*** Supplied entries Section Begins ***
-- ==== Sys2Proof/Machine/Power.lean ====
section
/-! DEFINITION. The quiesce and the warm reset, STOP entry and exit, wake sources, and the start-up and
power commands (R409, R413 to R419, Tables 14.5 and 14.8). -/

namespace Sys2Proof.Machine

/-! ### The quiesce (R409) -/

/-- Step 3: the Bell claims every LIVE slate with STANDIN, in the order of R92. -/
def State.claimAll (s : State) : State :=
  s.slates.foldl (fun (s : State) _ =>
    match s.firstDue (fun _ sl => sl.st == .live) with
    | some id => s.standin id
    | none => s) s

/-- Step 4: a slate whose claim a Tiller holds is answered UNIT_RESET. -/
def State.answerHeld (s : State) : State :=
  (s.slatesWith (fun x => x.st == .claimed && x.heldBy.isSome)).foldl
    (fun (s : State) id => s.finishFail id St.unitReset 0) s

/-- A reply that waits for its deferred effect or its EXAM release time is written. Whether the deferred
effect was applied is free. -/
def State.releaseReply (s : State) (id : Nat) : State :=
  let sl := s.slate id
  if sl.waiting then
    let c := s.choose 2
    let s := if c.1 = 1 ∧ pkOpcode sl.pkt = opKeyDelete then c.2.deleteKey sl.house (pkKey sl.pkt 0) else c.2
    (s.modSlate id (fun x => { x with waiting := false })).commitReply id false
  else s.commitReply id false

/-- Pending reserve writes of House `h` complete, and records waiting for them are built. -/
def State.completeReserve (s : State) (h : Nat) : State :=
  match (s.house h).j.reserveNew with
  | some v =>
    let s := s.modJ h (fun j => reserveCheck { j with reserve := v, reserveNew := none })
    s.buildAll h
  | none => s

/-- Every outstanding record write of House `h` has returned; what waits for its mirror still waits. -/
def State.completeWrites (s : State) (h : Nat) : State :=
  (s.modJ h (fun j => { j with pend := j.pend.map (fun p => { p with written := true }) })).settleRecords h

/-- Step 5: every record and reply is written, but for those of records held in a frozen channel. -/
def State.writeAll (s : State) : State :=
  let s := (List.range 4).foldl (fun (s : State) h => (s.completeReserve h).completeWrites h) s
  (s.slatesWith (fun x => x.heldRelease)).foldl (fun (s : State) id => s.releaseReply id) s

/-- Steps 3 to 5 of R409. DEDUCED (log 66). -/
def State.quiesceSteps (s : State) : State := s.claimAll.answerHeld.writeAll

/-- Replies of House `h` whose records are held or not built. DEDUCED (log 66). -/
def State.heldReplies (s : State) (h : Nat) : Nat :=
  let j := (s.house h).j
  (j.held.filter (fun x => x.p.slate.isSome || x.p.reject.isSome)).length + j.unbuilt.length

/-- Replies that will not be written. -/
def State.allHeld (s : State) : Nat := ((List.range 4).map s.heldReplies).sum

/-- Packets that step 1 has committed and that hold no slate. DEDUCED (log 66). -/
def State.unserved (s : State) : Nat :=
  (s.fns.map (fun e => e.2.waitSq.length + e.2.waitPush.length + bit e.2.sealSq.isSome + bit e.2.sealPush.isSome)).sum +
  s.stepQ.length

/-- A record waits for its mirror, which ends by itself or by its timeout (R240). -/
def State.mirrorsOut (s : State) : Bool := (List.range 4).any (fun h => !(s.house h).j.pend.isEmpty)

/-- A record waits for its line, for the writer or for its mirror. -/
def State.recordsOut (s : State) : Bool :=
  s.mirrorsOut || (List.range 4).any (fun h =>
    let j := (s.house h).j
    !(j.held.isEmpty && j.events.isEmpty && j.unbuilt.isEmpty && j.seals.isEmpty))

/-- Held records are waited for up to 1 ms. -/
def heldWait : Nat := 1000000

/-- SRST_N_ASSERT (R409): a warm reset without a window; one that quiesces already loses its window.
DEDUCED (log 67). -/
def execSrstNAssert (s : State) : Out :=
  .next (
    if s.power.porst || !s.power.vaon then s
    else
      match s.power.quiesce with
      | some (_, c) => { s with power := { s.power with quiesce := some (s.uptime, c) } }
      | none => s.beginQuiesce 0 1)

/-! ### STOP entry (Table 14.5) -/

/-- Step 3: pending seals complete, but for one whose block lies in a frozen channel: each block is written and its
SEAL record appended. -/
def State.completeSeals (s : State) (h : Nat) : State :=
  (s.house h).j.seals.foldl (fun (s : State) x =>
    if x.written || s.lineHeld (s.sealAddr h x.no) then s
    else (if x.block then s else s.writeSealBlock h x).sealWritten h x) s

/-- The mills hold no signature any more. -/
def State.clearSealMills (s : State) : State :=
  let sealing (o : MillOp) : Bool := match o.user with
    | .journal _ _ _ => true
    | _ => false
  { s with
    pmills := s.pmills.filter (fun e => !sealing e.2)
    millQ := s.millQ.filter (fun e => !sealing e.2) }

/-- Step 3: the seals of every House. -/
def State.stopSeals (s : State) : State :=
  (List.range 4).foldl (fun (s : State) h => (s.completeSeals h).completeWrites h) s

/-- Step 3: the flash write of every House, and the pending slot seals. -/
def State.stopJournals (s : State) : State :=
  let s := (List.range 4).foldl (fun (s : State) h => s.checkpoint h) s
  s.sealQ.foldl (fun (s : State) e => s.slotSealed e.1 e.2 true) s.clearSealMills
*** Supplied entries Section Ends ***
Requirement
With the line holding "to 1 ms. -/" as the first and the line holding "(s.house h).j.seals.foldl (fun" as the last, set down that range of the entries above exactly, and nothing else.

Solution to the problem
/-- Held records are waited for up to 1 ms. -/
def heldWait : Nat := 1000000

/-- SRST_N_ASSERT (R409): a warm reset without a window; one that quiesces already loses its window.
DEDUCED (log 67). -/
def execSrstNAssert (s : State) : Out :=
  .next (
    if s.power.porst || !s.power.vaon then s
    else
      match s.power.quiesce with
      | some (_, c) => { s with power := { s.power with quiesce := some (s.uptime, c) } }
      | none => s.beginQuiesce 0 1)

/-! ### STOP entry (Table 14.5) -/

/-- Step 3: pending seals complete, but for one whose block lies in a frozen channel: each block is written and its
SEAL record appended. -/
def State.completeSeals (s : State) (h : Nat) : State :=
  (s.house h).j.seals.foldl (fun (s : State) x =>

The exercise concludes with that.